I love the motion of this one, especially in her mouth & hair.

This exit off stage will be in sync soon; they reminded me of jesters, of clowns, of children, of pinwheels, of windmills.

The girl in the purple was our lead in the musical last year and is a pleasure to work with. I love her hamming it up in rehearsals; she slides into character easily and well. Her expressions are amazing.

You can see her coming up from a forward dip, her hair flung back, his having to pull back, catching strands in his face.

This guy is also a ham (and happens to be dating the ham above). He plays a dopey prince, and there is an element of type cast in it--I had him as a student, and he's entertaining to have in class--he is involved, be it good or bad (which I appreciate), and wickedly creative.

I like the focus on this one.
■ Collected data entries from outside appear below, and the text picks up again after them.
-- ==== Sys2Proof/Laws/FitsClassifier.lean ====
section
/-! SUPPORT. What the operations of Machine/Classifier.lean touch (a structure of parts for each, over those of the operations it calls), and
that each keeps the canonical form. -/
set_option linter.unusedTactic false
set_option linter.unreachableTactic false
namespace Sys2Proof.Machine

variable {N : Part → Prop} {s0 : State}

structure Touches.badUpdate (N : Part → Prop) (b : Nat) : Prop where
  k_CLS_BANK_BAD_bad : N (.reg (F.CLS_BANK_BAD_bad b).key)
  k_CLS_BANK_FIRST_BAD_offset : N (.reg (F.CLS_BANK_FIRST_BAD_offset b).key)

theorem Fits.badUpdate (b : Nat) (s : State) (h : Fits N s0 s) (tch : Touches.badUpdate N b) :
    Fits N s0 (badUpdate b s) := by
  obtain ⟨k_CLS_BANK_BAD_bad, k_CLS_BANK_FIRST_BAD_offset⟩ := tch
  unfold Sys2Proof.Machine.badUpdate
  repeat' first
    | with_reducible assumption
    | with_reducible apply k_CLS_BANK_BAD_bad
    | with_reducible apply k_CLS_BANK_FIRST_BAD_offset
    | with_reducible apply Fits.setF
    | with_reducible apply Fits.foldlPair
    | with_reducible apply Fits.foldl
    | (intro _)
    | with_reducible apply Fits.ite
    | dsimp only
    | split
    | (refine Fits.pair ‹_ = (_, _)› ?_)
    | (refine Fits.pair2 ‹_ = (_, _, _)› ?_)

structure Touches.clsCount (N : Part → Prop) (p : Nat) (c : Nat) : Prop where
  k_CLS_PORT_CNT_count : N (.reg (F.CLS_PORT_CNT_count (p / 8) (p % 8) c).key)

theorem Fits.clsCount (p : Nat) (c : Nat) (s : State) (h : Fits N s0 s) (tch : Touches.clsCount N p c) :
    Fits N s0 (clsCount p c s) := by
  obtain ⟨k_CLS_PORT_CNT_count⟩ := tch
  unfold Sys2Proof.Machine.clsCount
  repeat' first
    | with_reducible assumption
    | with_reducible apply k_CLS_PORT_CNT_count
    | with_reducible apply Fits.bump
    | (intro _)
    | with_reducible apply Fits.ite
    | dsimp only
    | split
    | (refine Fits.pair ‹_ = (_, _)› ?_)
    | (refine Fits.pair2 ‹_ = (_, _, _)› ?_)

structure Touches.clsLoss (N : Part → Prop) (p : Nat) (c : Nat) : Prop where
  h_ev : N .ev
  k_CLS_PORT_CNT_count : N (.reg (F.CLS_PORT_CNT_count (p / 8) (p % 8) c).key)

theorem Fits.clsLoss (p : Nat) (c : Nat) (s : State) (h : Fits N s0 s) (tch : Touches.clsLoss N p c) :
    Fits N s0 (clsLoss p c s) := by
  obtain ⟨h_ev, k_CLS_PORT_CNT_count⟩ := tch
  unfold Sys2Proof.Machine.clsLoss
  repeat' first
    | with_reducible assumption
    | with_reducible apply k_CLS_PORT_CNT_count
    | with_reducible apply Fits.loss
    | (intro _)
    | with_reducible apply Fits.ite
    | dsimp only
    | split
    | (refine Fits.pair ‹_ = (_, _)› ?_)
    | (refine Fits.pair2 ‹_ = (_, _, _)› ?_)

structure Touches.pipeSuspect (N : Part → Prop) (q : Nat) : Prop where
  h_cls : N .cls
  k_CLS_PIPE_STAT_mismatches : N (.reg (F.CLS_PIPE_STAT_mismatches q).key)
  k_CLS_PIPE_STAT_suspect : N (.reg (F.CLS_PIPE_STAT_suspect q).key)

theorem Fits.pipeSuspect (q : Nat) (s : State) (h : Fits N s0 s) (tch : Touches.pipeSuspect N q) :
    Fits N s0 (pipeSuspect q s) := by
  obtain ⟨h_cls, k_CLS_PIPE_STAT_mismatches, k_CLS_PIPE_STAT_suspect⟩ := tch
  unfold Sys2Proof.Machine.pipeSuspect
  repeat' first
    | with_reducible assumption
    | with_reducible apply k_CLS_PIPE_STAT_mismatches
    | with_reducible apply k_CLS_PIPE_STAT_suspect
    | with_reducible apply Fits.setF
    | with_reducible apply Fits.setB
    | (intro _)
    | with_reducible apply Fits.ite
    | dsimp only
    | split
    | (refine Fits.pair ‹_ = (_, _)› ?_)
    | (refine Fits.pair2 ‹_ = (_, _, _)› ?_)
    | (with_reducible refine Fits.upd_cls ?_ ‹_› _ ⟨rfl, rfl⟩)

structure Touches.finish (N : Part → Prop) (p : Nat) : Prop where
  c_clsCount : Touches.clsCount N p 3

theorem Fits.finish (p : Nat) (b : Nat) (dflt : Bool) (a : Nat) (s : State) (h : Fits N s0 s) (tch : Touches.finish N p) :
    Fits N s0 (finish p b dflt a s).2 := by
  obtain ⟨c_clsCount⟩ := tch
  unfold Sys2Proof.Machine.finish
  repeat' first
    | with_reducible assumption
    | with_reducible apply Fits.clsCount
    | (intro _)
    | with_reducible apply Fits.ite
    | dsimp only
    | split
    | (refine Fits.pair ‹_ = (_, _)› ?_)
    | (refine Fits.pair2 ‹_ = (_, _, _)› ?_)

structure Touches.pass (N : Part → Prop) (p : Nat) : Prop where
  h_clsMem : N .clsMem
  h_ev : N .ev
  k_CLS_CNT_count : N (.reg (F.CLS_CNT_count 0).key)
  k_CLS_CNT_count_1 : N (.reg (F.CLS_CNT_count 1).key)
  c_evt : Touches.evt N 0xB0
  c_err : Touches.err N 0xB0
  c_clsCount : ∀ (a1 : Nat), Touches.clsCount N p a1
  c_clsLoss : Touches.clsLoss N p 10
  c_pipeSuspect : ∀ (a0 : Nat), Touches.pipeSuspect N a0
  c_finish : Touches.finish N p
Here is the princess; she plans to go to school for musical theatre, and I wish her all the luck in chasing that dream. (After all, I know how hard and scary it is, but she is determined!)

I know there are plenty of issues with this picture technically, but what drew me to it was the central point, where she is grasping his shirt, and the lines that ray out of it.
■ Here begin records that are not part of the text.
theorem Fits.modSmp (f : Smp → Smp) (s : State) (h : Fits N s0 s) (hN : N .smp)
    (hf : ∀ e, Tbl.wf 0 e.words = true → Tbl.wf 0 (f e).words = true) : Fits N s0 (Machine.modSmp f s) := h.upd_smp hN _ (hf _)

structure Touches.smpReport (N : Part → Prop) : Prop where
  k_SMP_STAT_inflight : N (.reg F.SMP_STAT_inflight.key)

theorem Fits.smpReport (s : State) (h : Fits N s0 s) (tch : Touches.smpReport N) :
    Fits N s0 (smpReport s) := by
  obtain ⟨k_SMP_STAT_inflight⟩ := tch
  unfold Sys2Proof.Machine.smpReport
  repeat' first
    | with_reducible assumption
    | with_reducible apply k_SMP_STAT_inflight
    | with_reducible apply Fits.setF
    | (intro _)
    | with_reducible apply Fits.ite
    | dsimp only
    | split
    | (refine Fits.pair ‹_ = (_, _)› ?_)
    | (refine Fits.pair2 ‹_ = (_, _, _)› ?_)

structure Touches.smpReload (N : Part → Prop) : Prop where
  h_drawn : N .drawn
  h_smp : N .smp

theorem Fits.smpReload (path : Nat) (s : State) (h : Fits N s0 s) (tch : Touches.smpReload N) :
    Fits N s0 (smpReload path s) := by
  obtain ⟨h_drawn, h_smp⟩ := tch
  unfold Sys2Proof.Machine.smpReload
  repeat' first
    | with_reducible assumption
    | with_reducible apply Fits.draw
    | (with_reducible refine Fits.modSmp _ _ ?_ ‹_› fun _ t => t)
    | (intro _)
    | with_reducible apply Fits.ite
    | dsimp only
    | split
    | (refine Fits.pair ‹_ = (_, _)› ?_)
    | (refine Fits.pair2 ‹_ = (_, _, _)› ?_)

structure Touches.execSampleChoose (N : Part → Prop) : Prop where
  h_smp : N .smp
  k_SMP_SKIP_count : N (.reg F.SMP_SKIP_count.key)
  c_evt : Touches.evt N 0xF9
  c_smpReport : Touches.smpReport N
  c_smpReload : Touches.smpReload N

theorem FitsOut.execSampleChoose (path : Fin 2) (port : Fin 32) (s : State) (h : Fits N s0 s) (tch : Touches.execSampleChoose N) :
    FitsOut N s0 (execSampleChoose path port s) := by
  obtain ⟨h_smp, k_SMP_SKIP_count, c_evt, c_smpReport, c_smpReload⟩ := tch
  unfold Sys2Proof.Machine.execSampleChoose
  repeat' first
    | with_reducible assumption
    | with_reducible apply k_SMP_SKIP_count
    | with_reducible apply Fits.bump
    | with_reducible apply Fits.evt
    | (with_reducible refine Fits.modSmp _ _ ?_ ‹_› fun _ t => t)
    | with_reducible apply Fits.smpReport
    | with_reducible apply Fits.smpReload
    | with_reducible apply FitsOut.ite
    | with_reducible apply FitsOut.next
    | with_reducible apply FitsOut.fault
    | (intro _)
    | with_reducible apply Fits.ite
    | dsimp only
    | split
    | (refine Fits.pair ‹_ = (_, _)› ?_)
    | (refine Fits.pair2 ‹_ = (_, _, _)› ?_)

structure Touches.execSampleRecord (N : Part → Prop) : Prop where
  h_ev : N .ev
  h_smp : N .smp
  k_SMP_STAT_full : N (.reg F.SMP_STAT_full.key)
  k_SMP_STAT_held : N (.reg F.SMP_STAT_held.key)
  k_SMP_WR_COUNT_count : N (.reg F.SMP_WR_COUNT_count.key)
  c_evt : Touches.evt N 0xF9
  c_smpReport : Touches.smpReport N

theorem FitsOut.execSampleRecord (path : Fin 2) (i : Fin 16) (u : Sampled) (s : State) (h : Fits N s0 s) (tch : Touches.execSampleRecord N) :
    FitsOut N s0 (execSampleRecord path i u s) := by
  obtain ⟨h_ev, h_smp, k_SMP_STAT_full, k_SMP_STAT_held, k_SMP_WR_COUNT_count, c_evt, c_smpReport⟩ := tch
  unfold Sys2Proof.Machine.execSampleRecord
  repeat' first
    | with_reducible assumption
    | with_reducible apply k_SMP_STAT_full
    | with_reducible apply k_SMP_STAT_held
    | with_reducible apply k_SMP_WR_COUNT_count
    | with_reducible apply Fits.setF
    | with_reducible apply Fits.setB
    | with_reducible apply Fits.incWrap
    | with_reducible apply Fits.datapath
    | with_reducible apply Fits.evt
    | (with_reducible refine Fits.modSmp _ _ ?_ ‹_› fun _ t => t)
    | with_reducible apply Fits.smpReport
    | with_reducible apply Fits.foldlPair
    | with_reducible apply Fits.foldl
    | (with_reducible refine Fits.modSmp _ _ ?_ ‹_› fun _ t => Tbl.wf_foldl _ _ (fun t b ht => Tbl.wf_set ht _ _) t)
    | with_reducible apply FitsOut.ite
    | with_reducible apply FitsOut.next
    | with_reducible apply FitsOut.fault
    | (intro _)
    | with_reducible apply Fits.ite
    | dsimp only
    | split
    | (refine Fits.pair ‹_ = (_, _)› ?_)
    | (refine Fits.pair2 ‹_ = (_, _, _)› ?_)

structure Touches.smpRestart (N : Part → Prop) : Prop where
  k_SMP_STAT_full : N (.reg F.SMP_STAT_full.key)
  k_SMP_STAT_held : N (.reg F.SMP_STAT_held.key)

theorem Fits.smpRestart (s : State) (h : Fits N s0 s) (tch : Touches.smpRestart N) :
    Fits N s0 (smpRestart s) := by
  obtain ⟨k_SMP_STAT_full, k_SMP_STAT_held⟩ := tch
  unfold Sys2Proof.Machine.smpRestart
  repeat' first
    | with_reducible assumption
    | with_reducible apply k_SMP_STAT_full
    | with_reducible apply k_SMP_STAT_held
    | with_reducible apply Fits.setF
    | with_reducible apply Fits.setB
    | (intro _)
    | with_reducible apply Fits.ite
    | dsimp only
    | split
    | (refine Fits.pair ‹_ = (_, _)› ?_)
    | (refine Fits.pair2 ‹_ = (_, _, _)› ?_)

structure Touches.smpCtrl (N : Part → Prop) : Prop where
  k_SMP_CTRL_en : N (.reg F.SMP_CTRL_en.key)
  k_SMP_CTRL_j : N (.reg F.SMP_CTRL_j.key)
  k_SMP_CTRL_k : N (.reg F.SMP_CTRL_k.key)
  k_SMP_CTRL_path : N (.reg F.SMP_CTRL_path.key)
  k_SMP_CTRL_port : N (.reg F.SMP_CTRL_port.key)
  k_SMP_CTRL_port_en : N (.reg F.SMP_CTRL_port_en.key)
  k_SMP_CTRL_stop : N (.reg F.SMP_CTRL_stop.key)
  c_smpRestart : Touches.smpRestart N

theorem Fits.smpCtrl (v : Nat) (s : State) (h : Fits N s0 s) (tch : Touches.smpCtrl N) :
    Fits N s0 (smpCtrl v s) := by
  obtain ⟨k_SMP_CTRL_en, k_SMP_CTRL_j, k_SMP_CTRL_k, k_SMP_CTRL_path, k_SMP_CTRL_port, k_SMP_CTRL_port_en, k_SMP_CTRL_stop, c_smpRestart⟩ := tch
  unfold Sys2Proof.Machine.smpCtrl
  repeat' first
    | with_reducible assumption
    | with_reducible apply k_SMP_CTRL_en
    | with_reducible apply k_SMP_CTRL_j
    | with_reducible apply k_SMP_CTRL_k
    | with_reducible apply k_SMP_CTRL_path
    | with_reducible apply k_SMP_CTRL_port
    | with_reducible apply k_SMP_CTRL_port_en
    | with_reducible apply k_SMP_CTRL_stop
    | with_reducible apply Fits.setF
    | with_reducible apply Fits.smpRestart
    | (intro _)
    | with_reducible apply Fits.ite
    | dsimp only
    | split
    | (refine Fits.pair ‹_ = (_, _)› ?_)
    | (refine Fits.pair2 ‹_ = (_, _, _)› ?_)

structure Touches.execSmpRestart (N : Part → Prop) : Prop where
  c_goWrite : Touches.goWrite N 0xF9040
  c_smpCtrl : Touches.smpCtrl N

theorem FitsOut.execSmpRestart (m : Master) (value : BitVec 31) (s : State) (h : Fits N s0 s) (tch : Touches.execSmpRestart N) :
    FitsOut N s0 (execSmpRestart m value s) := by
  obtain ⟨c_goWrite, c_smpCtrl⟩ := tch
  unfold Sys2Proof.Machine.execSmpRestart
  repeat' first
    | with_reducible assumption
    | with_reducible apply Fits.smpCtrl
    | with_reducible apply Fits.goWrite
    | with_reducible apply FitsOut.ite
    | with_reducible apply FitsOut.next
    | with_reducible apply FitsOut.fault
    | (intro _)
    | with_reducible apply Fits.ite
    | dsimp only
    | split
    | (refine Fits.pair ‹_ = (_, _)› ?_)
    | (refine Fits.pair2 ‹_ = (_, _, _)› ?_)

end Sys2Proof.Machine
end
A quick capture of a brief word: "QUIET!"

And below, some pictures I took of Kathryn, my co-director's daughter. She turns "fhree" today and is one of the cleverest, smartest girls I have met. I must say: I am not biased. I just met her last year in the context of the musical, and she threw mighty tantrums on occassion that would frustrate everyone around her. But her vocabulary and complex ability to understand and communicate and follow out layered directions blew me away. At one and a half, we could have a conversation with changes in emotion, and she could find the pencil that was tucked into the big pocket of the purse sitting in the third aisle, second seat from the end. Without having to search (which I would have to do, I would think, given my memory skills).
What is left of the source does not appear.